Так Цицерон узнал о том, что Веррес вернулся в Рим и уже раскидывает по городу свои щупальца, подкупая всех подряд.
– Тварь! – сжимая и разжимая кулаки, восклицал Цицерон, когда мы вышли на улицу. – Тварь! Тварь! Тварь!
У него были все основания беспокоиться. Если Веррес подарил юному Сципиону статую работы Мирона, можно было только догадываться, какие взятки он всучил Гортензию, братьям Метеллам и другим своим влиятельным союзникам в сенате. А ведь как раз им предстояло заседать в суде, если бы суд вообще состоялся.
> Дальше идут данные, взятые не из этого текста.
theorem comp3624_keeps {w0 : State} (s : State) (x : LJ) (hK : Keeps w0 s) :
    KeepsC w0 (comp3624 s x) := by
  unfold comp3624
  repeat' (first
    | with_reducible (first
        | assumption | exact Keeps.refl _ | apply KeepsC.fin | apply KeepsC.derived | apply KeepsC.exported
        | apply KeepsC.learn | exact KeepsC.wait | apply KeepsC.conflict | apply verdict_keeps
        | refine KeepsC.of_fin ?_ (by assumption) | refine KeepsC.of_derived ?_ (by assumption)
        | refine KeepsC.of_exported ?_ (by assumption) | refine KeepsC.of_learn ?_ (by assumption)
        | refine KeepsC.of_conflict ?_ (by assumption))
    | dsimp only | split
    | with_reducible (first | intro _ | refine Keeps.upd ?_ rfl rfl rfl rfl rfl rfl rfl rfl rfl))

theorem execPinVer3624_keeps {w0 : State} (y : YokeId) (j : JobIx) (ev : LaneEv) (s : State) (hK : Keeps w0 s) :
    KeepsR w0 (execPinVer3624 y j ev s) := by
  unfold execPinVer3624
  repeat' (first
    | with_reducible (first
        | assumption | exact Keeps.refl _ | apply KeepsR.next | exact KeepsR.fault | exact KeepsR.refused | apply KeepsC.fin
        | apply KeepsC.derived | apply KeepsC.exported | apply KeepsC.learn | exact KeepsC.wait | apply KeepsC.conflict
        | apply laneRow_keeps | apply comp3624_keeps | refine KeepsC.of_fin ?_ (by assumption)
        | refine KeepsC.of_derived ?_ (by assumption) | refine KeepsC.of_exported ?_ (by assumption)
        | refine KeepsC.of_learn ?_ (by assumption) | refine KeepsC.of_conflict ?_ (by assumption))
    | dsimp only | split
    | with_reducible (first | intro _ | refine Keeps.upd ?_ rfl rfl rfl rfl rfl rfl rfl rfl rfl))

theorem compPvv_keeps {w0 : State} (s : State) (x : LJ) (hK : Keeps w0 s) :
    KeepsC w0 (compPvv s x) := by
  unfold compPvv
  repeat' (first
    | with_reducible (first
        | assumption | exact Keeps.refl _ | apply KeepsC.fin | apply KeepsC.derived | apply KeepsC.exported
        | apply KeepsC.learn | exact KeepsC.wait | apply KeepsC.conflict | apply verdict_keeps
        | refine KeepsC.of_fin ?_ (by assumption) | refine KeepsC.of_derived ?_ (by assumption)
        | refine KeepsC.of_exported ?_ (by assumption) | refine KeepsC.of_learn ?_ (by assumption)
        | refine KeepsC.of_conflict ?_ (by assumption))
    | dsimp only | split
    | with_reducible (first | refine Keeps.upd ?_ rfl rfl rfl rfl rfl rfl rfl rfl rfl))

theorem execPinVerPvv_keeps {w0 : State} (y : YokeId) (j : JobIx) (ev : LaneEv) (s : State) (hK : Keeps w0 s) :
    KeepsR w0 (execPinVerPvv y j ev s) := by
  unfold execPinVerPvv
  repeat' (first
    | with_reducible (first
        | assumption | exact Keeps.refl _ | apply KeepsR.next | exact KeepsR.fault | exact KeepsR.refused | apply KeepsC.fin
        | apply KeepsC.derived | apply KeepsC.exported | apply KeepsC.learn | exact KeepsC.wait | apply KeepsC.conflict
        | apply laneRow_keeps | apply compPvv_keeps | refine KeepsC.of_fin ?_ (by assumption)
        | refine KeepsC.of_derived ?_ (by assumption) | refine KeepsC.of_exported ?_ (by assumption)
        | refine KeepsC.of_learn ?_ (by assumption) | refine KeepsC.of_conflict ?_ (by assumption))
    | dsimp only | split
    | with_reducible (first | intro _ | refine Keeps.upd ?_ rfl rfl rfl rfl rfl rfl rfl rfl rfl))

theorem compCvv_keeps {w0 : State} (s : State) (x : LJ) (hK : Keeps w0 s) :
    KeepsC w0 (compCvv s x) := by
  unfold compCvv
  repeat' (first
    | with_reducible (first
        | assumption | exact Keeps.refl _ | apply KeepsC.fin | apply KeepsC.derived | apply KeepsC.exported
        | apply KeepsC.learn | exact KeepsC.wait | apply KeepsC.conflict | refine KeepsC.of_fin ?_ (by assumption)
        | refine KeepsC.of_derived ?_ (by assumption) | refine KeepsC.of_exported ?_ (by assumption)
        | refine KeepsC.of_learn ?_ (by assumption) | refine KeepsC.of_conflict ?_ (by assumption))
    | dsimp only | split
    | with_reducible (first | refine Keeps.upd ?_ rfl rfl rfl rfl rfl rfl rfl rfl rfl))

theorem execCvv_keeps {w0 : State} (y : YokeId) (j : JobIx) (ev : LaneEv) (s : State) (hK : Keeps w0 s) :
    KeepsR w0 (execCvv y j ev s) := by
  unfold execCvv
  repeat' (first
    | with_reducible (first
        | assumption | exact Keeps.refl _ | apply KeepsR.next | exact KeepsR.fault | exact KeepsR.refused | apply KeepsC.fin
        | apply KeepsC.derived | apply KeepsC.exported | apply KeepsC.learn | exact KeepsC.wait | apply KeepsC.conflict
        | apply laneRow_keeps | apply compCvv_keeps | refine KeepsC.of_fin ?_ (by assumption)
        | refine KeepsC.of_derived ?_ (by assumption) | refine KeepsC.of_exported ?_ (by assumption)
        | refine KeepsC.of_learn ?_ (by assumption) | refine KeepsC.of_conflict ?_ (by assumption))
    | dsimp only | split
    | with_reducible (first | intro _ | refine Keeps.upd ?_ rfl rfl rfl rfl rfl rfl rfl rfl rfl))

theorem arpc_keeps {w0 : State} (s : State) (x : LJ) (aes : Bool) (sk : Bytes) (ls : List Learn) (hK : Keeps w0 s) :
    KeepsC w0 (arpc s x aes sk ls) := by
  unfold arpc
  repeat' (first
    | with_reducible (first
        | assumption | exact Keeps.refl _ | apply KeepsC.fin | apply KeepsC.derived | apply KeepsC.exported
        | apply KeepsC.learn | exact KeepsC.wait | apply KeepsC.conflict | refine KeepsC.of_fin ?_ (by assumption)
        | refine KeepsC.of_derived ?_ (by assumption) | refine KeepsC.of_exported ?_ (by assumption)
        | refine KeepsC.of_learn ?_ (by assumption) | refine KeepsC.of_conflict ?_ (by assumption))
    | dsimp only | split
    | with_reducible (first | refine Keeps.upd ?_ rfl rfl rfl rfl rfl rfl rfl rfl rfl))

theorem compArqc_keeps {w0 : State} (s : State) (x : LJ) (hK : Keeps w0 s) :
    KeepsC w0 (compArqc s x) := by
  unfold compArqc
  repeat' (first
    | with_reducible (first
        | assumption | exact Keeps.refl _ | apply KeepsC.fin | apply KeepsC.derived | apply KeepsC.exported
        | apply KeepsC.learn | exact KeepsC.wait | apply KeepsC.conflict | apply deriveKey_keeps | apply arpc_keeps
        | refine KeepsP.of ?_ (by assumption) | apply KeepsP.fst | refine KeepsC.of_fin ?_ (by assumption)
        | refine KeepsC.of_derived ?_ (by assumption) | refine KeepsC.of_exported ?_ (by assumption)
        | refine KeepsC.of_learn ?_ (by assumption) | refine KeepsC.of_conflict ?_ (by assumption))
    | dsimp only | split
    | with_reducible (first | apply KeepsP.mk | refine Keeps.upd ?_ rfl rfl rfl rfl rfl rfl rfl rfl rfl))

theorem execArqcArpc_keeps {w0 : State} (y : YokeId) (j : JobIx) (ev : LaneEv) (s : State) (hK : Keeps w0 s) :
    KeepsR w0 (execArqcArpc y j ev s) := by
  unfold execArqcArpc
  repeat' (first
    | with_reducible (first
        | assumption | exact Keeps.refl _ | apply KeepsR.next | exact KeepsR.fault | exact KeepsR.refused | apply KeepsC.fin
        | apply KeepsC.derived | apply KeepsC.exported | apply KeepsC.learn | exact KeepsC.wait | apply KeepsC.conflict
        | apply laneRow_keeps | apply compArqc_keeps | refine KeepsC.of_fin ?_ (by assumption)
        | refine KeepsC.of_derived ?_ (by assumption) | refine KeepsC.of_exported ?_ (by assumption)
        | refine KeepsC.of_learn ?_ (by assumption) | refine KeepsC.of_conflict ?_ (by assumption))
    | dsimp only | split
    | with_reducible (first | intro _ | refine Keeps.upd ?_ rfl rfl rfl rfl rfl rfl rfl rfl rfl))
Вторым ударом для Цицерона стало известие о том, что помимо Верреса и виднейших представителей знати на свадьбе Сципиона присутствовал сам Помпей. Он всегда был тесно связан с Сицилией. Еще будучи молодым полководцем, он наводил на острове порядок и даже провел одну ночь в доме Стения. Не то чтобы Цицерон надеялся на поддержку императора – нет, он уже получил наглядный урок, – но он рассчитывал на его благожелательное невмешательство. Теперь же вырисовывалась пугающая картина: если Цицерон не оставит своего намерения привлечь Верреса к суду, он столкнется с сопротивлением почти всех влиятельных сообществ Рима.
Однако у нас не было времени взвешивать все это. Катон настаивал на том, чтобы Цицерон немедленно сообщил ему об итогах переговоров. Он ожидал нас в доме своей двоюродной сестры Сервилии, который стоял там же, на Священной дороге, недалеко от жилища Сципиона.
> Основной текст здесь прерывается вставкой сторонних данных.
/-! `Machine.Recorder` -/

theorem runExport_keeps {w0 : State} (s : State) (d : Adm) (hK : Keeps w0 s) :
    Keeps w0 (runExport s d) := by
  unfold runExport
  repeat' (first
    | with_reducible (first
        | assumption | exact Keeps.refl _ | apply drawn_keeps | apply admResult_keeps)
    | dsimp only | split
    | with_reducible (first | refine Keeps.upd ?_ rfl rfl rfl rfl rfl rfl rfl rfl rfl))

theorem execEvrExport_keeps {w0 : State} (s : State) (hK : Keeps w0 s) :
    KeepsR w0 (execEvrExport s) := by
  unfold execEvrExport
  repeat' (first
    | with_reducible (first
        | assumption | exact Keeps.refl _ | apply KeepsR.next | exact KeepsR.fault | exact KeepsR.refused | apply admin_keeps
        | apply runExport_keeps)
    | dsimp only | split
    | with_reducible (first | intro _ | refine Keeps.upd ?_ rfl rfl rfl rfl rfl rfl rfl rfl rfl))

theorem runAck_keeps {w0 : State} (s : State) (d : Adm) (hK : Keeps w0 s) :
    Keeps w0 (runAck s d) := by
  unfold runAck
  repeat' (first
    | with_reducible (first
        | assumption | exact Keeps.refl _ | apply event_keeps | apply admOk_keeps | apply admFail_keeps)
    | dsimp only | split
    | with_reducible (first | refine Keeps.upd ?_ rfl rfl rfl rfl rfl rfl rfl rfl rfl))

theorem execEvrAck_keeps {w0 : State} (s : State) (hK : Keeps w0 s) :
    KeepsR w0 (execEvrAck s) := by
  unfold execEvrAck
  repeat' (first
    | with_reducible (first
        | assumption | exact Keeps.refl _ | apply KeepsR.next | exact KeepsR.fault | exact KeepsR.refused | apply admin_keeps
        | apply runAck_keeps)
    | dsimp only | split
    | with_reducible (first | intro _ | refine Keeps.upd ?_ rfl rfl rfl rfl rfl rfl rfl rfl rfl))

/-! `Machine.Rng` -/

theorem stageRandom_keeps {w0 : State} (s : State) (hK : Keeps w0 s) :
    Keeps w0 (stageRandom s) := by
  unfold stageRandom
  repeat' (first
    | with_reducible (first
        | assumption | exact Keeps.refl _ | apply drawn_keeps | apply privGen_keeps | apply keyGen_keeps
        | refine KeepsP.of ?_ (by assumption) | apply KeepsP.fst)
    | dsimp only | split
    | with_reducible (first | apply KeepsP.mk | refine Keeps.upd ?_ rfl rfl rfl rfl rfl rfl rfl rfl rfl))

theorem execRngSctlPr_keeps {w0 : State} (s : State) (hK : Keeps w0 s) :
    KeepsR w0 (execRngSctlPr s) := by
  unfold execRngSctlPr
  repeat' (first
    | with_reducible (first
        | assumption | exact Keeps.refl _ | apply KeepsR.next | exact KeepsR.fault | exact KeepsR.refused
        | apply stageRandom_keeps)
    | dsimp only | split
    | with_reducible (first | refine Keeps.upd ?_ rfl rfl rfl rfl rfl rfl rfl rfl rfl))

theorem execRngSctlSel_keeps {w0 : State} (sel : BitVec 2) (s : State) (hK : Keeps w0 s) :
    KeepsR w0 (execRngSctlSel sel s) := by
  unfold execRngSctlSel
  repeat' (first
    | with_reducible (first
        | assumption | exact Keeps.refl _ | apply KeepsR.next | exact KeepsR.fault | exact KeepsR.refused
        | apply settleWaits_keeps | apply stageRandom_keeps)
    | dsimp only | split
    | with_reducible (first | refine Keeps.upd ?_ rfl rfl rfl rfl rfl rfl rfl rfl rfl))

theorem execRngDataRead_keeps {w0 : State} (s : State) (hK : Keeps w0 s) :
    KeepsR w0 (execRngDataRead s) := by
  unfold execRngDataRead
  repeat' (first
    | with_reducible (first
        | assumption | exact Keeps.refl _ | apply KeepsR.next | exact KeepsR.fault | exact KeepsR.refused
        | apply stageRandom_keeps)
    | dsimp only | split
    | with_reducible (first | refine Keeps.upd ?_ rfl rfl rfl rfl rfl rfl rfl rfl rfl))

theorem evalClaim_keeps {w0 : State} (s : State) (hK : Keeps w0 s) :
    Keeps w0 (evalClaim s) := by
  unfold evalClaim
  repeat' (first
    | with_reducible (first
        | assumption | exact Keeps.refl _ | apply event_keeps | apply rngEvent_keeps)
    | dsimp only | split
    | with_reducible (first | refine Keeps.upd ?_ rfl rfl rfl rfl rfl rfl rfl rfl rfl))

theorem fallowEpoch_keeps {w0 : State} (s : State) (hK : Keeps w0 s) :
    Keeps w0 (fallowEpoch s) := by
  unfold fallowEpoch
  repeat' (first
    | with_reducible (first
        | assumption | exact Keeps.refl _ | apply newEpoch_keeps)
    | dsimp only | split
    | with_reducible (first | refine Keeps.upd ?_ rfl rfl rfl rfl rfl rfl rfl rfl rfl))

theorem execConditionerBlock_keeps {w0 : State} (s : State) (hK : Keeps w0 s) :
    KeepsR w0 (execConditionerBlock s) := by
  unfold execConditionerBlock
  repeat' (first
    | with_reducible (first
        | assumption | exact Keeps.refl _ | apply KeepsR.next | exact KeepsR.fault | exact KeepsR.refused
        | apply condBlock_keeps | apply pump_keeps | apply hsPump_keeps | apply finishRestore_keeps | apply grantOn_keeps
        | apply stageRandom_keeps | apply fallowEpoch_keeps)
    | dsimp only | split
    | with_reducible (first | refine Keeps.upd ?_ rfl rfl rfl rfl rfl rfl rfl rfl rfl))

theorem execHealthTestFailure_keeps {w0 : State} (i : Fin 20) (samples : List Bool) (s : State) (hK : Keeps w0 s) :
    KeepsR w0 (execHealthTestFailure i samples s) := by
  unfold execHealthTestFailure
  repeat' (first
    | with_reducible (first
        | assumption | exact Keeps.refl _ | apply KeepsR.next | exact KeepsR.fault | exact KeepsR.refused | apply event_keeps
        | apply setSrc_keeps | apply rngEvent_keeps | apply evalClaim_keeps)
    | dsimp only | split
    | with_reducible (first | refine Keeps.upd ?_ rfl rfl rfl rfl rfl rfl rfl rfl rfl))

theorem execSourceRetestStart_keeps {w0 : State} (i : Fin 20) (s : State) (hK : Keeps w0 s) :
    KeepsR w0 (execSourceRetestStart i s) := by
  unfold execSourceRetestStart
  repeat' (first
    | with_reducible (first
        | assumption | exact Keeps.refl _ | apply KeepsR.next | exact KeepsR.fault | exact KeepsR.refused | apply setSrc_keeps)
    | dsimp only | split
    | with_reducible (first | refine Keeps.upd ?_ rfl rfl rfl rfl rfl rfl rfl rfl rfl))

theorem execStartupTestEnd_keeps {w0 : State} (i : Fin 20) (samples : List Bool) (s : State) (hK : Keeps w0 s) :
    KeepsR w0 (execStartupTestEnd i samples s) := by
  unfold execStartupTestEnd
  repeat' (first
    | with_reducible (first
        | assumption | exact Keeps.refl _ | apply KeepsR.next | exact KeepsR.fault | exact KeepsR.refused | apply setSrc_keeps
        | apply evalClaim_keeps)
    | dsimp only | split
    | with_reducible (first | refine Keeps.upd ?_ rfl rfl rfl rfl rfl rfl rfl rfl rfl))

theorem execClaimStartTimeout_keeps {w0 : State} (s : State) (hK : Keeps w0 s) :
    KeepsR w0 (execClaimStartTimeout s) := by
  unfold execClaimStartTimeout
  repeat' (first
    | with_reducible (first
        | assumption | exact Keeps.refl _ | apply KeepsR.next | exact KeepsR.fault | exact KeepsR.refused
        | apply countStart_keeps | apply startFail_keeps)
    | dsimp only | split
    | with_reducible (first | refine Keeps.upd ?_ rfl rfl rfl rfl rfl rfl rfl rfl rfl))

theorem execMaskKeyRefresh_keeps {w0 : State} (u : UnitId) (s : State) (hK : Keeps w0 s) :
    KeepsR w0 (execMaskKeyRefresh u s) := by
  unfold execMaskKeyRefresh
  repeat' (first
    | with_reducible (first
        | assumption | exact Keeps.refl _ | apply KeepsR.next | exact KeepsR.fault | exact KeepsR.refused
        | apply rngEvent_keeps | apply privGen_keeps | apply newSecret_keeps | refine KeepsP.of ?_ (by assumption)
        | apply KeepsP.fst)
    | dsimp only | split
    | with_reducible (first | apply KeepsP.mk | intro _ | refine Keeps.upd ?_ rfl rfl rfl rfl rfl rfl rfl rfl rfl))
Когда мы вошли, навстречу нам из атриума выбежали три девочки, самой старшей из которых было не больше пяти лет, а следом за ними вышла их мать. Полагаю, в тот день Цицерон впервые встретился с Сервилией, которой впоследствии предстояло стать самой влиятельной из римских матрон. Пятью годами старше Катона, почти тридцатилетняя, она была весьма привлекательной, хотя и не красавицей. От первого мужа, Марка Брута, она родила сына еще в пятнадцатилетнем возрасте, а от второго, слабого и ничтожного Юния Силана, произвела на свет этих трех девочек, одну за другой.
Цицерон приветствовал их, ничем не выдав своих тяжелых забот, и под пристальным взглядом матери заговорил с девочками как с равными. Сервилия требовала от дочерей встречать каждого гостя, чтобы с юных лет перенимать привычки взрослых и учиться у них. Она возлагала на них большие надежды и хотела, чтобы девочки росли умными и раскрепощенными.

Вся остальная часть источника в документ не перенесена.